(Aim of the task) Using the data beneath this instruction, retype only the lines from the one that contains "let lanes := cs.filterMap" down to the one that contains "def execAadd (vd", both included, exactly as they appear.

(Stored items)
/-! ## Issue of an atomic -/

/-- What AADD, AMIN and AMAX compute under AKIND (R232, R234). -/
def Team.kindFn (t : Team) (i n f : AtomFn) : AtomFn := if t.akind = 0 then i else if t.akind = 1 then n else f
/-- The address of a lane in the A format: the pair va:va+1 (R233). -/
def pairAddr (t : Team) (va l : Nat) : Except Word Nat := do
  let lo ← t.rv va l
  let hi ← t.rv (va + 1) l
  pure (hi ++ lo).toNat
/-- An atomic is under way (R47, R190): handed to the router at once where it is a release that nothing holds (R222). -/
def State.startAtomic (s : State) (slot : Nat) (t : Team) (a : AtomOp) (paths : List Nat) (marks : List (Nat × Bool)) :
    Host.Outcome State Fault Refusal :=
  let s1 := (s.dropOperands slot t marks).addOp slot t (.atom a)
  let s2 := match s1.op? s.nextId with
    | some o => (s1.hand o).1
    | none => s1
  (s2.askPeers s.nextId).moveOn slot fun u => ((u.lastUse marks).mark true a.dest).launchOn s.nextId paths
/-- A vector atomic (R233 to R235): n data registers from vb; written with vd equal to va it returns nothing. -/
def vectorAtomic (i : Instr) (s : State) (fn : Team → AtomFn) (n : Nat) (vd va vb : VReg) (la lb : Bool) :
    Host.Outcome State Fault Refusal :=
  storeInstr i s fun slot t =>
    let cs := s.checkLanes t .atomic 4 (pairAddr t va.toNat)
    let paths := pathsOf cs
    let marks := [(va.toNat, la), (va.toNat + 1, la)] ++ (List.range n).map fun j => (vb.toNat + j, lb)
    if t.counterFull paths then .next s
    else
      let s1 := s.noteLanes t cs
      let bad := poisonedLanes t cs vb.toNat n
      if cs.any LaneCheck.failed then .next (s1.accessFault slot t cs 0 true false 4)
      else if !bad.isEmpty then .next (s1.poisonFault slot t bad)
      else if cs.isEmpty then (s1.dropOperands slot t marks).moveOn slot fun u => u.lastUse marks
      else
        let lanes := cs.filterMap fun c => match c.res with
          | .ok (k :: _) _ => some ({ lane := c.lane, va := BitVec.ofNat 64 c.va, key := k, b := (t.lane vb.toNat c.lane).data,
                                      c := (t.lane (vb.toNat + 1) c.lane).data } : AtomLane)
          | _ => none
        s1.startAtomic slot t
          { fn := fn t, dest := if vd = va then .none else .vec vd.toNat 1, cas2 := false, lanes := lanes, acquire := t.orderAcq,
            release := t.orderRel, once := false } paths marks
/-- AADD (R234). -/
def execAadd (vd va vb : VReg) (la lb : Bool) (s : State) : Host.Outcome State Fault Refusal :=
  vectorAtomic (.aadd vd va vb la lb) s (fun t => t.kindFn .addI .addI .addF) 1 vd va vb la lb
/-- AMIN (R234). -/
def execAmin (vd va vb : VReg) (la lb : Bool) (s : State) : Host.Outcome State Fault Refusal :=
  vectorAtomic (.amin vd va vb la lb) s (fun t => t.kindFn .minI .minN .minF) 1 vd va vb la lb
/-- AMAX (R234). -/
def execAmax (vd va vb : VReg) (la lb : Bool) (s : State) : Host.Outcome State Fault Refusal :=
  vectorAtomic (.amax vd va vb la lb) s (fun t => t.kindFn .maxI .maxN .maxF) 1 vd va vb la lb
/-- AAND (R234). -/
def execAand (vd va vb : VReg) (la lb : Bool) (s : State) : Host.Outcome State Fault Refusal :=
  vectorAtomic (.aand vd va vb la lb) s (fun _ => .and) 1 vd va vb la lb
/-- AOR (R234). -/
def execAor (vd va vb : VReg) (la lb : Bool) (s : State) : Host.Outcome State Fault Refusal :=
  vectorAtomic (.aor vd va vb la lb) s (fun _ => .or) 1 vd va vb la lb
/-- AXOR (R234). -/
def execAxor (vd va vb : VReg) (la lb : Bool) (s : State) : Host.Outcome State Fault Refusal :=
  vectorAtomic (.axor vd va vb la lb) s (fun _ => .xor) 1 vd va vb la lb
/-- AXCH (R234). -/
def execAxch (vd va vb : VReg) (la lb : Bool) (s : State) : Host.Outcome State Fault Refusal :=
  vectorAtomic (.axch vd va vb la lb) s (fun _ => .xch) 1 vd va vb la lb
/-- ACAS (R234). -/
def execAcas (vd va vb : VReg) (la lb : Bool) (s : State) : Host.Outcome State Fault Refusal :=
  vectorAtomic (.acas vd va vb la lb) s (fun _ => .cas) 2 vd va vb la lb
/-- The scalar atomic (R236). -/
def scalarAtomic (i : Instr) (s : State) (fn : AtomFn) (sa sd : SReg) : Host.Outcome State Fault Refusal :=
  storeInstr i s fun slot t =>
    let va := (t.rd64 sa.toNat).toNat
    let s1 := s.noteLeaves (s.partOf t) [(va, 0)]
    match s.checkAt (s.partOf t) t.group .atomic 4 va 0 with
    | .fails code path => .next (s1.teamFault slot t code path va 0 true 4)
    | .ok (k :: _) path =>
      if t.counterFull [path] then .next s
      else
        let cas := decide (fn = .cas)
        s1.startAtomic slot t
          { fn := fn, dest := .scal sd.toNat (if cas then 2 else 1), cas2 := cas,
            lanes := [{ lane := 0, va := BitVec.ofNat 64 va, key := k, b := t.rs sd.toNat, c := t.rs (sd.toNat + 1) }],
            acquire := t.orderAcq, release := t.orderRel, once := true } [path] []
    | _ => .next s
/-- SAOP.add (R236). -/
def execSaopAdd (sa sd : SReg) (s : State) : Host.Outcome State Fault Refusal :=
  scalarAtomic (.saopAdd sa sd) s .addI sa sd
/-- SAOP.mini (R236). -/
def execSaopMini (sa sd : SReg) (s : State) : Host.Outcome State Fault Refusal :=
  scalarAtomic (.saopMini sa sd) s .minI sa sd
/-- SAOP.minn (R236). -/
def execSaopMinn (sa sd : SReg) (s : State) : Host.Outcome State Fault Refusal :=
  scalarAtomic (.saopMinn sa sd) s .minN sa sd
/-- SAOP.maxi (R236). -/
def execSaopMaxi (sa sd : SReg) (s : State) : Host.Outcome State Fault Refusal :=
  scalarAtomic (.saopMaxi sa sd) s .maxI sa sd
/-- SAOP.maxn (R236). -/
def execSaopMaxn (sa sd : SReg) (s : State) : Host.Outcome State Fault Refusal :=
  scalarAtomic (.saopMaxn sa sd) s .maxN sa sd
/-- SAOP.and (R236). -/
def execSaopAnd (sa sd : SReg) (s : State) : Host.Outcome State Fault Refusal :=
  scalarAtomic (.saopAnd sa sd) s .and sa sd
/-- SAOP.or (R236). -/
def execSaopOr (sa sd : SReg) (s : State) : Host.Outcome State Fault Refusal :=
  scalarAtomic (.saopOr sa sd) s .or sa sd
/-- SAOP.xor (R236). -/
def execSaopXor (sa sd : SReg) (s : State) : Host.Outcome State Fault Refusal :=
  scalarAtomic (.saopXor sa sd) s .xor sa sd
/-- SAOP.xch (R236). -/
def execSaopXch (sa sd : SReg) (s : State) : Host.Outcome State Fault Refusal :=
  scalarAtomic (.saopXch sa sd) s .xch sa sd
/-- SAOP.cas (R236). -/
def execSaopCas (sa sd : SReg) (s : State) : Host.Outcome State Fault Refusal :=
  scalarAtomic (.saopCas sa sd) s .cas sa sd

/-! ## Fences (R230) -/

/-- Earlier loads and atomics of the team have not returned (R230). -/
def State.loadsPending (s : State) (slot gid : Nat) : Bool :=
  s.ops.any fun o => o.slot == slot && o.gid == gid && (match o.kind with | .load _ => true | .atom _ => true | _ => false)
/-- FENCE.acq (R230). -/
def execFenceAcq (s : State) : Host.Outcome State Fault Refusal :=
  memInstr .fenceAcq s fun slot t =>
    if s.loadsPending slot t.group || s.acquireHeld slot t.group then .next s else (s.acquire t.core).done slot t
/-- A fence that releases: a failed store is raised (R198), then the team stays until the release is performed. -/
def fenceRelease (i : Instr) (s : State) (acq : Bool) : Host.Outcome State Fault Refusal :=
  memInstr i s fun slot t =>
    match t.storeFailed with
    | some f => .next (s.trap slot (f.report t))
    | none =>
      match s.awaitRelease slot t with
      | some w => .next w
      | none =>
        if acq && (s.loadsPending slot t.group || s.acquireHeld slot t.group) then .next s
        else (if acq then s.acquire t.core else s).done slot { t with fence := none }
/-- FENCE.rel (R230). -/
def execFenceRel (s : State) : Host.Outcome State Fault Refusal := fenceRelease .fenceRel s false
/-- FENCE.full (R230). -/
def execFenceFull (s : State) : Host.Outcome State Fault Refusal := fenceRelease .fenceFull s true

/-! ## Synchronisation words (R237 to R241) -/

/-- An instruction on a synchronisation word, with the key of the word once its checks have passed (R241). -/
def syncInstr (i : Instr) (s : State) (sa : SReg) (body : State → Nat → Team → Nat → Host.Outcome State Fault Refusal) :
    Host.Outcome State Fault Refusal :=
  memInstr i s fun slot t =>
    let va := (t.rd64 sa.toNat).toNat
    let s1 := s.noteLeaves (s.partOf t) [(va, 0)]
    match s.checkAt (s.partOf t) t.group .atomic 8 va 0 with
    | .fails code path => .next (s1.teamFault slot t code path va 0 true 8)
    | .ok (k :: _) _ => body s1 slot t k
    | _ => .next s
/-- A signal is under way: a release (R222). -/
def State.startSignal (s : State) (slot : Nat) (t : Team) (g : Signal) (paths : List Nat) : Host.Outcome State Fault Refusal :=
  let s1 := s.addOp slot t (.signal g)
  let s2 := match s1.op? s.nextId with
    | some o => (s1.hand o).1
    | none => s1
  s2.moveOn slot fun u => u.launchOn s.nextId paths
/-- SEMSIG (R238). -/
def execSemsig (sa sb : SReg) (s : State) : Host.Outcome State Fault Refusal :=
  syncInstr (.semsig sa sb) s sa fun s1 slot t k => s1.startSignal slot t (.sem k (t.rd64 sa.toNat) none (t.rs sb.toNat)) []
/-- SEMSIG with a generation (R238). -/
def execSemsigGen (sg sa sb : SReg) (s : State) : Host.Outcome State Fault Refusal :=
  syncInstr (.semsigGen sg sa sb) s sa fun s1 slot t k => s1.startSignal slot t (.sem k (t.rd64 sa.toNat) (some (t.rs sg.toNat)) (t.rs sb.toNat)) []
/-- A word that a speculative group may not wait on or arrive at yet: one outside its scratchpad (R252). -/
def State.syncHeld (s : State) (gid key : Nat) : Bool := s.speculative gid && keyPath key != 0
/-- A team asleep on a word of a peer, whose answer wakes it. -/
def State.sleepPeer (s : State) (slot : Nat) (t : Team) (sd key : Nat) (va : Dbl) (n : Word) (req : SleepReq) : Host.Outcome State Fault Refusal :=
  .next (((s.addOp slot t (.ask (.wake sd key va (req == .bar key) n))).askPeers s.nextId).onTeam slot fun u => { u with request := some req, fence := none })
/-- An earlier access of the team to a synchronisation word is not performed, and the request waits for it (R220); the order of a peer's word
is that of its packets (R341). -/
def State.wordPending (s : State) (slot gid key : Nat) : Bool :=
  s.ops.any fun o => o.slot == slot && o.gid == gid && !o.inFlight && o.kind.keys.any fun k => key / 4 == k / 4 || key / 4 + 1 == k / 4
/-- SEMWAIT (R239): granted at once, or asleep until the home grants it; its grant waits for the team's earlier releases (R223), and its
request for the team's earlier accesses to the word (R220). At a word in a marked sector, of which R193 names loads and atomics only, it acts (log entry 80). -/
def execSemwait (sd sa sb : SReg) (s : State) : Host.Outcome State Fault Refusal :=
  syncInstr (.semwait sd sa sb) s sa fun s1 slot t k =>
    if s.acquireHeld slot t.group || s.syncHeld t.group k || s.wordPending slot t.group k then .next s
    else if keyPath k = 4 then s1.sleepPeer slot t sd.toNat k (t.rd64 sa.toNat) (t.rs sb.toNat) (.sem k)
    else
      let s2 := s1.settleSpec t.group
      let w : SemWaiter := { slot := slot, gid := t.group, part := s.partOf t, key := k, units := some (t.rs sb.toNat), sd := sd.toNat }
      if t.rs sb.toNat = 0 then .next (s2.wake w (s2.wordAt k))
      else
        let s3 : State := { s2.setTeam slot { t with request := some (.sem k) } with semWaiters := s2.semWaiters ++ [w] }
        let s4 := s3.grantAt k
        .next (if s4.wordAt k = s3.wordAt k then s4 else s4.conflicts t.group [k])
/-- BAR (R240): the arrival is a release, the wake an acquire. At a word in a marked sector it acts (log entry 80). -/
def execBar (sd sa sb : SReg) (s : State) : Host.Outcome State Fault Refusal :=
  syncInstr (.bar sd sa sb) s sa fun s1 slot t k =>
    match s1.awaitRelease slot t with
    | some w => .next w
    | none =>
      if s.acquireHeld slot t.group || s.syncHeld t.group k || s.wordPending slot t.group k then .next s
      else if keyPath k = 4 then s1.sleepPeer slot t sd.toNat k (t.rd64 sa.toNat) (t.rs sb.toNat) (.bar k)
      else
        let s2 := s1.settleSpec t.group
        let r := s2.arriveAt k (max (t.rs sb.toNat).toNat 1)
        let s3 := (r.1.grantAt k).conflicts t.group [k]
        match r.2 with
        | some gen => ((s3.acquire t.core).onTeam slot fun u => { u with fence := none }).moveOn slot fun u => u.ws sd.toNat gen
        | none =>
          let w : SemWaiter := { slot := slot, gid := t.group, part := s.partOf t, key := k, units := none, sd := sd.toNat }
          .next { s3.onTeam slot (fun u => { u with request := some (.bar k), fence := none }) with
            semWaiters := s3.semWaiters ++ [w] }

(Written solution)
        let lanes := cs.filterMap fun c => match c.res with
          | .ok (k :: _) _ => some ({ lane := c.lane, va := BitVec.ofNat 64 c.va, key := k, b := (t.lane vb.toNat c.lane).data,
                                      c := (t.lane (vb.toNat + 1) c.lane).data } : AtomLane)
          | _ => none
        s1.startAtomic slot t
          { fn := fn t, dest := if vd = va then .none else .vec vd.toNat 1, cas2 := false, lanes := lanes, acquire := t.orderAcq,
            release := t.orderRel, once := false } paths marks
/-- AADD (R234). -/
def execAadd (vd va vb : VReg) (la lb : Bool) (s : State) : Host.Outcome State Fault Refusal :=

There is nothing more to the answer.